-

Synthesizing Invariants via Iterative Learning of Decision Trees

Pranav Garg

Daniel Neider

P. Madhusudan

Dan Roth

0 0 University of Illinois at Urbana-Champaign , USA

2016

8559

Automatically synthesizing inductive invariants (i.e., statements about the configurations of a program that remain true during its execution) lies at the heart of automated program verification. Once an inductive invariant is found or given by the user, the problem of checking whether the program satisfies a specification can be reduced to logical validity of so-called verification conditions, which is increasingly tractable with the advances in automated logic solvers.
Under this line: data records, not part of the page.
-- ==== Sys2Proof/Config.lean ====
section
/-!
DEFINITION. Config.lean: what an implementation fixes (00_scope.md R9) and the free values. The outside world
(the host, and the transport with the bridge and the slaves behind it) is a sequence of inputs, free in the
model (60_exceptions.md R215: every answer is a draw).
-/
namespace Sys2Proof

/-- The parameters of 00_scope.md R9, each a configuration argument; they are fixed before reset is released and no
step writes them (10_state.md R29). `maxPolls = none` is `UNBOUNDED`. `BYTE` is the type `Byte`. -/
structure Params where
  statusRegAddr : Byte
  okSentinel    : Byte
  maxLen        : Nat
  maxBulkLen    : Nat
  maxPolls      : Option Nat
  mkS           : Byte
  mkP           : Byte
  mkR           : Byte
  mkW           : Byte
  deriving DecidableEq, Repr

/-- One thing the outside world does to the BCC. Nothing else reaches it (R207: no interrupt; R220, R215). -/
inductive Input where
  /-- The transport answers OK to the outstanding `TxWrite`: all of the frame was delivered (R215). -/
  | txOk
  /-- The transport answers FAIL to the outstanding `TxWrite`; the first `sent` bytes of the frame (at most all
  of it) had been delivered (R215, D22; log 21). -/
  | txFail (sent : Nat)
  /-- The transport answers `OK(bytes)` to the outstanding `RxRead` (R215). -/
  | rxOk (bytes : List Byte)
  /-- The transport answers FAIL to the outstanding `RxRead` (R215). -/
  | rxFail
  /-- Nothing happens: the transport has not answered yet, the host does nothing (R131). -/
  | silent
  /-- An answer to a request made before a reset arrives; it is discarded (R231; log 23). -/
  | late
  /-- The host presents a further command record (R220, R25). -/
  | command (record : List Byte)
  /-- The host takes the pending response (R27, R220). -/
  | take
  /-- Reset is asserted; of a frame whose `TxWrite` was outstanding the first `sent` bytes had been delivered (R231). -/
  | reset (sent : Nat)
  deriving DecidableEq, Repr, Inhabited

/-- 00_scope.md R9 `OK_SENTINEL`, OPEN: no body, so no proof can rest on its value (log 7). -/
opaque Config.okSentinel : Byte

/-- FREE VALUE: what the outside world does next once the inputs that a state lists are used up, by the number of
inputs drawn so far. No body: every sequence of inputs is possible (R206, R215, R241; log 2). -/
opaque Config.world : Nat → Input

/-- The parameters at reset: the values of R9, `OK_SENTINEL` open, `MAX_POLLS` at its default `UNBOUNDED`; the
marker bytes are ASCII (R80; log 8). -/
def Config.params : Params :=
  { statusRegAddr := 0x0A, okSentinel := Config.okSentinel, maxLen := 255, maxBulkLen := 255, maxPolls := none
    mkS := 0x53, mkP := 0x50, mkR := 0x52, mkW := 0x57 }

end Sys2Proof
end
In recent years, the black-box or learning approach to finding invariants has gained popularity. In this data-driven approach, the synthesizer of invariants is split into two components. One component is a teacher, which is essentially a program verifier that can verify the program using a conjectured invariant; in case that the conjecture is inadequate to verify the program against the specification, the teacher can return a counterexample (i.e., a concrete program configuration) as a witness to why this is the case. The other component is a learner, which learns a candidate invariant from counterexamples returned by the teacher. Both components are run in alternation until the learner proposes an invariant that is adequate to verify the program.
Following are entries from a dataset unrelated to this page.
-- ==== Sys2Proof/WellFormed.lean ====
section
/-!
DEFINITION. WellFormed.lean: which terms of `Instr` a command record can hold, and which of them a configuration's length
bounds admit. A record's only bound is the data field's: its length is a byte (30_encoding.md R92, R101). Operand values
inside a byte are all legal as an encoding (R99); REG_WR_FIELD's operand domain is checked by its meaning
(41_register_access.md R152), not here.
-/
namespace Sys2Proof

def Instr.wellFormed : Instr → Bool
  | .i2cWrite _ data   => decide (data.length ≤ 255)
  | .i2cRead _ _       => true
  | .brgRdReg _ _      => true
  | .brgWrReg _ _      => true
  | .brgWrBulk _ data  => decide (data.length ≤ 255)
  | .regWrByte _ _     => true
  | .regWrBytes _ data => decide (data.length ≤ 255)
  | .regRdByte _ _     => true
  | .regRd16 _ _       => true
  | .regRd24be _ _     => true
  | .regWrField _ _    => true

/-- The length operand of a command is at most the configuration's `MAX_LEN`, that of BRG_WR_BULK at most `MAX_BULK_LEN`
(00_scope.md R9, 30_encoding.md R85, 40_codec.md R116). With R9's values, 255 for both, every well-formed command is
within them (log 19). -/
def Instr.withinBounds (p : Params) : Instr → Bool
  | .i2cWrite _ data   => decide (data.length ≤ p.maxLen)
  | .i2cRead _ len     => decide (len.toNat ≤ p.maxLen)
  | .brgRdReg _ _      => true
  | .brgWrReg _ _      => true
  | .brgWrBulk _ data  => decide (data.length ≤ p.maxBulkLen)
  | .regWrByte _ _     => true
  | .regWrBytes _ data => decide (data.length ≤ p.maxLen)
  | .regRdByte _ _     => true
  | .regRd16 _ _       => true
  | .regRd24be _ _     => true
  | .regWrField _ _    => true

end Sys2Proof
end

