-- ==== Sys2Proof/Machine/Flags.lean ====
section
/-!
DEFINITION. Machine/Flags.lean: the only status the BCC has (10_state.md R27): the response status codes
(30_encoding.md R93), the status decision of a poll (R97) and the bound on polls (40_codec.md R111).
-/
namespace Sys2Proof.Machine

/-- The 3-bit code of a response status (30_encoding.md R93). -/
def Status.code : Status → BitVec 3
  | .stOk      => 0
  | .stFail    => 1
  | .stNone    => 2
  | .stIllegal => 3
  | .stTimeout => 4

/-- Reading a 3-bit status: codes 5 to 7 are reserved and never produced; a model that sees one has a fault
(30_encoding.md R93, 93_implementation_defined.md U19). -/
def Status.ofCode (c : BitVec 3) : Except Fault Status :=
  if c = 0 then .ok .stOk
  else if c = 1 then .ok .stFail
  else if c = 2 then .ok .stNone
  else if c = 3 then .ok .stIllegal
  else if c = 4 then .ok .stTimeout
  else .error .reservedStatus

/-- 30_encoding.md R97: the status decision is an equality on all 8 bits. -/
def statusIsOk (p : Params) (s : Byte) : Bool := decide (s = p.okSentinel)

/-- 40_codec.md R111: `MAX_POLLS /= UNBOUNDED and L.POLLS >= MAX_POLLS`; `MAX_POLLS = 0` is outside R232 (log 16). -/
def pollsExhausted (p : Params) (polls : Nat) : Bool :=
  match p.maxPolls with
  | none => false
  | some m => decide (m ≤ polls)

end Sys2Proof.Machine
end

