-- ==== Sys2Proof/Machine/Core.lean ====
section
/-!
DEFINITION. Machine/Core.lean: the machine as the host's interface asks for it.
-/
def Sys2Proof.core : Host.Core :=
  { State := Sys2Proof.Machine.State
    Fault := Sys2Proof.Machine.Fault
    Refusal := Sys2Proof.Machine.Refusal
    step := Sys2Proof.Machine.step
    reset := Sys2Proof.Machine.State.reset }
end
One of the biggest advantages of the black-box learning paradigm is the possible usage of machine learning techniques to synthesize invariants. The learner, being completely agnostic to the program (its programming language, semantics, etc.), can be seen as a machine learning algorithm that learns a Boolean classifier of program configurations. However, Garg et al. [2] argue that learning from positively or negatively classified program configurations alone does not form a robust paradigm for learning invariants. Instead, the authors propose to allow the teacher to return implications x ⇒ y, where both x and y are program configurations, with the constraint that the learner must propose a classifier such that if x is classified as true, so is y (intuitively, implications capture the semantics of a program). The resulting learning setting is called ICE learning (short for implication-counterexamples) and entails that the learner now additionally needs to handle implications.
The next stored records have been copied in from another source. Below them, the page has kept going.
-- ==== Sys2Proof/Laws/Decode.lean ====
section
/-!
SUPPORT. Laws/Decode.lean: when the record decoder accepts, and what the sequencer is in the middle of.
-/
namespace Sys2Proof

theorem ofNat8_toNat_length (d : List Byte) (len : Byte) (h : d.length = len.toNat) : BitVec.ofNat 8 d.length = len := by
  rw [h]; simp

theorem decodeShort_ok {i j : Instr} {data : List Byte} (h : decodeShort i data = .ok j) : j = i ∧ data = [] := by
  cases data with
  | nil => simp [decodeShort] at h; exact ⟨h.symm, rfl⟩
  | cons b rest => simp [decodeShort] at h

theorem decodeLong_ok {i j : Instr} {len : Byte} {data : List Byte} (h : decodeLong i len data = .ok j) :
    j = i ∧ data.length = len.toNat := by
  unfold decodeLong at h
  split at h
  · exact ⟨(Except.ok.inj h).symm, ‹_›⟩
  · cases h

theorem of_ite_ok {c : Prop} [Decidable c] {a b : Except DecodeError Instr} {j : Instr}
    (h : (if c then a else b) = .ok j) : (c ∧ a = .ok j) ∨ (¬c ∧ b = .ok j) := by
  by_cases hc : c
  · exact .inl ⟨hc, by rwa [if_pos hc] at h⟩
  · exact .inr ⟨hc, by rwa [if_neg hc] at h⟩

/-- A record decodes to `i` exactly when its parts are those of `i` and `i` is well-formed (R90, R101). -/
theorem decodeOp_ok_iff (op : Byte) (f : Fields) (len : Byte) (data : List Byte) (i : Instr) :
    decodeOp op f len data = .ok i ↔
      op = i.opcode ∧ f = i.fields ∧ len = i.lenByte ∧ data = i.data?.getD [] ∧ i.wellFormed = true := by
  constructor
  · intro h
    have hlen : ∀ (d : List Byte), d.length = len.toNat → d.length ≤ 255 := fun d hd => by have := len.isLt; omega
    unfold decodeOp at h
    rcases of_ite_ok h with ⟨ho, h⟩ | ⟨_, h⟩
    · obtain ⟨rfl, hd⟩ := decodeLong_ok h
      exact ⟨ho, rfl, (ofNat8_toNat_length _ _ hd).symm, rfl, decide_eq_true (hlen _ hd)⟩
    rcases of_ite_ok h with ⟨ho, h⟩ | ⟨_, h⟩
    · obtain ⟨rfl, rfl⟩ := decodeShort_ok h
      exact ⟨ho, rfl, rfl, rfl, rfl⟩
    rcases of_ite_ok h with ⟨ho, h⟩ | ⟨_, h⟩
    · obtain ⟨rfl, rfl⟩ := decodeShort_ok h
      exact ⟨ho, rfl, rfl, rfl, rfl⟩
    rcases of_ite_ok h with ⟨ho, h⟩ | ⟨_, h⟩
    · obtain ⟨rfl, rfl⟩ := decodeShort_ok h
      exact ⟨ho, rfl, rfl, rfl, rfl⟩
    rcases of_ite_ok h with ⟨ho, h⟩ | ⟨_, h⟩
    · obtain ⟨rfl, hd⟩ := decodeLong_ok h
      exact ⟨ho, rfl, (ofNat8_toNat_length _ _ hd).symm, rfl, decide_eq_true (hlen _ hd)⟩
    rcases of_ite_ok h with ⟨ho, h⟩ | ⟨_, h⟩
    · obtain ⟨rfl, rfl⟩ := decodeShort_ok h
      exact ⟨ho, rfl, rfl, rfl, rfl⟩
    rcases of_ite_ok h with ⟨ho, h⟩ | ⟨_, h⟩
    · obtain ⟨rfl, hd⟩ := decodeLong_ok h
      exact ⟨ho, rfl, (ofNat8_toNat_length _ _ hd).symm, rfl, decide_eq_true (hlen _ hd)⟩
    rcases of_ite_ok h with ⟨ho, h⟩ | ⟨_, h⟩
    · obtain ⟨rfl, rfl⟩ := decodeShort_ok h
      exact ⟨ho, rfl, rfl, rfl, rfl⟩
    rcases of_ite_ok h with ⟨ho, h⟩ | ⟨_, h⟩
    · obtain ⟨rfl, rfl⟩ := decodeShort_ok h
      exact ⟨ho, rfl, rfl, rfl, rfl⟩
    rcases of_ite_ok h with ⟨ho, h⟩ | ⟨_, h⟩
    · obtain ⟨rfl, rfl⟩ := decodeShort_ok h
      exact ⟨ho, rfl, rfl, rfl, rfl⟩
    rcases of_ite_ok h with ⟨ho, h⟩ | ⟨_, h⟩
    · obtain ⟨rfl, rfl⟩ := decodeShort_ok h
      exact ⟨ho, rfl, rfl, rfl, rfl⟩
    cases data <;> cases h
  · rintro ⟨rfl, rfl, rfl, rfl, hw⟩
    have hmod : ∀ d : List Byte, decide (d.length ≤ 255) = true → d.length = (BitVec.ofNat 8 d.length).toNat := by
      intro d hd
      have := of_decide_eq_true hd
      simp only [BitVec.toNat_ofNat]; omega
    cases i with
    | i2cWrite f d | brgWrBulk f d | regWrBytes f d =>
      have := hmod d hw
      simp [decodeOp, Instr.opcode, Instr.fields, Instr.lenByte, Instr.data?, decodeLong, -BitVec.toNat_ofNat, ← this]
    | _ => simp [decodeOp, Instr.opcode, Instr.fields, Instr.lenByte, Instr.data?, decodeShort]

namespace Machine

/-- A command is in flight exactly when the latches and `L.TXBUF` are those its acceptance writes. -/
theorem inFlight_iff (s : State) (i : Instr) :
    inFlight s = some i ↔ s.ops = latchesOf i ∧ s.buf.tx.getD [] = i.data?.getD [] ∧ i.wellFormed = true := by
  rcases h : s.ops with ⟨op, addr, reg, val, pos, wid, len⟩
  unfold inFlight
  rw [h]
  simp only [latchesOf, OperandLatches.mk.injEq]
  constructor
  · intro hi
    split at hi
    · split at hi
      · rename_i j hj
        cases hi
        obtain ⟨h1, h2, h3, h4, h5⟩ := (decodeOp_ok_iff _ _ _ _ _).mp hj
        exact ⟨⟨by rw [← h1], by rw [← h2], by rw [← h2], by rw [← h2], by rw [← h2], by rw [← h2], by rw [← h3]⟩, h4, h5⟩
      · cases hi
    · cases hi
  · rintro ⟨⟨rfl, rfl, rfl, rfl, rfl, rfl, rfl⟩, hd, hw⟩
    have : decodeOp i.opcode i.fields i.lenByte (s.buf.tx.getD []) = .ok i := (decodeOp_ok_iff _ _ _ _ _).mpr ⟨rfl, rfl, rfl, hd, hw⟩
    simp only []
    rw [show (⟨i.fields.addr, i.fields.reg, i.fields.val, i.fields.pos, i.fields.wid⟩ : Fields) = i.fields from rfl, this]

end Machine

end Sys2Proof
end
The goal of our paper [1] is to adapt Quinlan’s decision tree learning algorithms to the ICE learning model in order to synthesize invariants. Our key contributions are: (i) a generic top-down decision tree learning algorithm that learns from training data with implications; (ii) several novel “information gain” measures that are used to determine the best attribute to split on the current collection of examples and implications; (iii) a convergence mechanism that guarantees learning an invariant if one exists; and (iv) an extensive experimental evaluation.